Microsoft Office Access, previously known as Microsoft Access, is a pseudo-relational database management system from Microsoft that combines the relational Microsoft Jet Database Engine with a graphical user interface and software-development tools.

Source: Wikipedia

Just think about it, it has tables, triggers, views, etc. and you can use SQL on it. Sure, it's not a full-fledged, powerful DBMS, but as long as the questions are related to those database elements, of course it is on-topic.


on-topic. Just like a VBA question isn't really off-topic on SO. Just because we don't encourage the thought of Access as a "real" db it doesn't mean that it isn't valid in some limited areas.


I think they are on-topic. Here are two questions I asked on SO that now, I would ask here. I don't think they would have been on-topic for SU as @bigown suggests.

Help with Query design in MS-Access

How to make a drop down list (list box)in an MS Acess Query with values from two different tables.
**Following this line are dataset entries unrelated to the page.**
-- ==== Sys2Proof/Laws/WithinActs.lean ====
section
/-! SUPPORT. `f_within` for actuators, fans, converters, comparators, the arbiter, the thermal rules and the leash. -/

namespace Sys2Proof.Machine

/-! ### Machine/Actuators.lean -/

theorem relayConfirm_within {L : Nat} {s0 : State} (a0 : Fin 48) {s : State} (hs : Within L s0 s) (hl : Sub
    0x200c00040 L) : Within L s0 (relayConfirm a0 s) := by
  unfold relayConfirm
  repeat' (first
    | with_reducible assumption | ((with_reducible refine Sub.le ?_ hl); rfl)
    | with_reducible apply commitRelay_within | with_reducible apply modRelay_within)

theorem relayPulse_within {L : Nat} {s0 : State} (a0 : Fin 48) {s : State} (hs : Within L s0 s) (hl : Sub (orAll s0
    0x73ff8ffb4d7) L) : Within L s0 (relayPulse a0 s) := by
  unfold relayPulse
  repeat' (first
    | with_reducible assumption | ((with_reducible refine Sub.some ?_ ?_ hl) <;> rfl)
    | ((with_reducible refine Sub.both ?_ hl); rfl)
    | (intro x; refine Within.cut (L := L) (s := s0) x ?_ ?_; rotate_left; intro hx; clear_value x; rotate_left; subst x)
    | intro _ | lift_lets | with_reducible apply modRelay_within | with_reducible apply settle_within
    | with_reducible apply raiseLatched_within | with_reducible apply relayCut_within
    | with_reducible apply relayPresent_within | with_reducible apply countReg_within
    | with_reducible apply blankRelay_within | split)

theorem relayServed_within {L : Nat} {s0 : State} (a0 : Word) (a1 : Fin 48) {s : State} (hs : Within L s0 s) (hl : Sub
    (orAll s0 0x73ff8ffb4d7) L) : Within L s0 (relayServed a0 a1 s) := by
  unfold relayServed
  repeat' (first
    | with_reducible assumption | ((with_reducible refine Sub.some ?_ ?_ hl) <;> rfl)
    | (intro x; refine Within.cut (L := L) (s := s0) x ?_ ?_; rotate_left; intro hx; clear_value x; rotate_left; subst x)
    | (intro x; clear_value x) | lift_lets | with_reducible apply commitStart_within
    | with_reducible apply modItem_within | with_reducible apply relayPulse_within
    | with_reducible apply modRelay_within | split)

theorem relaySet_within {L : Nat} {s0 : State} (a0 : Word) {s : State} (hs : Within L s0 s) (hl : Sub (orAll s0
    0x73ff8ffb4d7) L) : Within L s0 (relaySet a0 s) := by
  unfold relaySet
  repeat' (first
    | with_reducible assumption | ((with_reducible refine Sub.some ?_ ?_ hl) <;> rfl)
    | (intro x; refine Within.cut (L := L) (s := s0) x ?_ ?_; rotate_left; intro hx; clear_value x; rotate_left; subst x)
    | intro _ | lift_lets | with_reducible apply beginWork_within | with_reducible apply failHold_within
    | with_reducible apply refuseOperand_within | with_reducible apply complete_within
    | with_reducible apply commitRelay_within | with_reducible apply modRelay_within
    | with_reducible apply itemAsks_within | with_reducible apply relayServed_within | split)

theorem relayPulseEnd_within {L : Nat} {s0 : State} (a0 : Fin 48) (a1 : Option Dip) (a2 : Nat) {s : State} (hs :
    Within L s0 s) (hl : Sub (orAll s0 0x73ff8ffb4d7) L) : Within L s0 (relayPulseEnd a0 a1 a2 s) := by
  unfold relayPulseEnd
  repeat' (first
    | with_reducible assumption | ((with_reducible refine Sub.some ?_ ?_ hl) <;> rfl)
    | (intro x; refine Within.cut (L := L) (s := s0) x.2 ?_ ?_; rotate_left; intro hx; clear_value x; rotate_left; subst x)
    | lift_lets | with_reducible apply relayEnd_within | with_reducible apply relayConfirm_within
    | with_reducible apply drawNat_within | with_reducible apply raiseLatched_within | split)

theorem relayPulseAbort_within {L : Nat} {s0 : State} (a0 : Fin 48) (a1 : PulseAbort) (a2 : Nat) {s : State} (hs :
    Within L s0 s) (hl : Sub (orAll s0 0x73ff8ffb4d7) L) : Within L s0 (relayPulseAbort a0 a1 a2 s) := by
  unfold relayPulseAbort
  repeat' (first
    | with_reducible assumption | ((with_reducible refine Sub.some ?_ ?_ hl) <;> rfl)
    | (intro x; refine Within.cut (L := L) (s := s0) x.2 ?_ ?_; rotate_left; intro hx; clear_value x; rotate_left; subst x)
    | lift_lets | with_reducible apply drawNat_within | with_reducible apply raiseLatched_within
    | with_reducible apply relayEnd_within | split)

theorem relayRetry_within {L : Nat} {s0 : State} (a0 : Fin 48) {s : State} (hs : Within L s0 s) (hl : Sub (orAll s0
    0x73ff8ffb4d7) L) : Within L s0 (relayRetry a0 s) := by
  unfold relayRetry
  repeat' (first
    | with_reducible assumption | ((with_reducible refine Sub.some ?_ ?_ hl) <;> rfl)
    | (intro x; refine Within.cut (L := L) (s := s0) x ?_ ?_; rotate_left; intro hx; clear_value x; rotate_left; subst x)
    | (intro x; clear_value x) | lift_lets | with_reducible apply place_within
    | with_reducible apply relayVerdict_within | with_reducible apply relayPulse_within
    | with_reducible apply modRelay_within | with_reducible apply interim_within | split)

theorem relayReassert_within {L : Nat} {s0 : State} (a0 : Fin 48) (a1 : Option Word) (a2 : Word) {s : State} (hs :
    Within L s0 s) (hl : Sub (orAll s0 0x73ff8ffb4d7) L) : Within L s0 (relayReassert a0 a1 a2 s) := by
  unfold relayReassert
  repeat' (first
    | with_reducible assumption | ((with_reducible refine Sub.some ?_ ?_ hl) <;> rfl)
    | (intro x; refine Within.cut (L := L) (s := s0) x ?_ ?_; rotate_left; intro hx; clear_value x; rotate_left; subst x)
    | (intro x; clear_value x) | lift_lets | with_reducible apply completeOpt_within
    | with_reducible apply modRelay_within | with_reducible apply modItem_within | with_reducible apply event_within
    | with_reducible apply place_within | with_reducible apply complete_within
    | with_reducible apply relayPulse_within | with_reducible apply interim_within | split)

theorem onMotor_within {L : Nat} {s0 : State} (a0 : Nat) (a1 : Word) (a2 : Item → Fin 2 → Motor → State → State) {s :
    State} (ha2 : ∀ b0 b1 b2 t, Within L s0 t → Within L s0 (a2 b0 b1 b2 t)) (hs : Within L s0 s) (hl : Sub
    0x20ea0fb90c3 L) : Within L s0 (onMotor a0 a1 a2 s) := by
  unfold onMotor
  repeat' (first
    | with_reducible assumption | intro _ | with_reducible apply beginWork_within | with_reducible apply ha2 | split)

theorem motorServed_within {L : Nat} {s0 : State} (a0 : Word) (a1 : Fin 2) {s : State} (hs : Within L s0 s) (hl : Sub
    0x400c18040 L) : Within L s0 (motorServed a0 a1 s) := by
  unfold motorServed
  repeat' (first
    | with_reducible assumption | ((with_reducible refine Sub.le ?_ hl); rfl)
    | (intro x; refine Within.cut (L := L) (s := s0) x ?_ ?_; rotate_left; intro hx; clear_value x; rotate_left; subst x)
    | intro _ | lift_lets | with_reducible apply commitStart_within | with_reducible apply modItem_within
    | with_reducible apply modMotor_within | split)

theorem motorAsks_within {L : Nat} {s0 : State} (a0 : Word) (a1 : Fin 2) (a2 : Motor) {s : State} (hs : Within L s0 s)
    (hl : Sub 0x20fa0fb90c3 L) : Within L s0 (motorAsks a0 a1 a2 s) := by
  unfold motorAsks
  repeat' (first
    | with_reducible assumption | ((with_reducible refine Sub.le ?_ hl); rfl)
    | (intro x; refine Within.cut (L := L) (s := s0) x ?_ ?_; rotate_left; intro hx; clear_value x; rotate_left; subst x)
    | intro _ | lift_lets | with_reducible apply itemAsks_within | with_reducible apply motorServed_within
    | with_reducible apply modMotor_within | split)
Even though putting the words Access and database together makes me want to puke I'd have to agree that it's on topic. If nothing else maybe we can help a few people with the step up to a real database platform. :)


Off-topic and the OP's non-meta question is a good example of why.

As @Gan's answer quotes:

combines the [pseudo-]relational Microsoft Jet Database Engine with a graphical user interface and software-development tools

I would say that questions about the Microsoft Jet Database Engine are on-topic but those about the graphical user interface and other tools are off-topic (and on-topic for SU). The problem is that even experienced users of Access have problems seeing where the boundary between the two lies. For example, a simple question about a Jet SQL query may get a SQL answer which resembles a Jet SQL query but because it includes the NZ() function it will error unless run within the Access user interface.

Going back to the OP's non-meta question about triggers, Access triggers are a feature of the Access user interface (or is it the other tools?) and are not part of Jet. The rule of thumb should be: can I create a trigger using SQL DML? The answer in this case is no, I need the Access UI/tool for this, therefore is off-topic for DBA.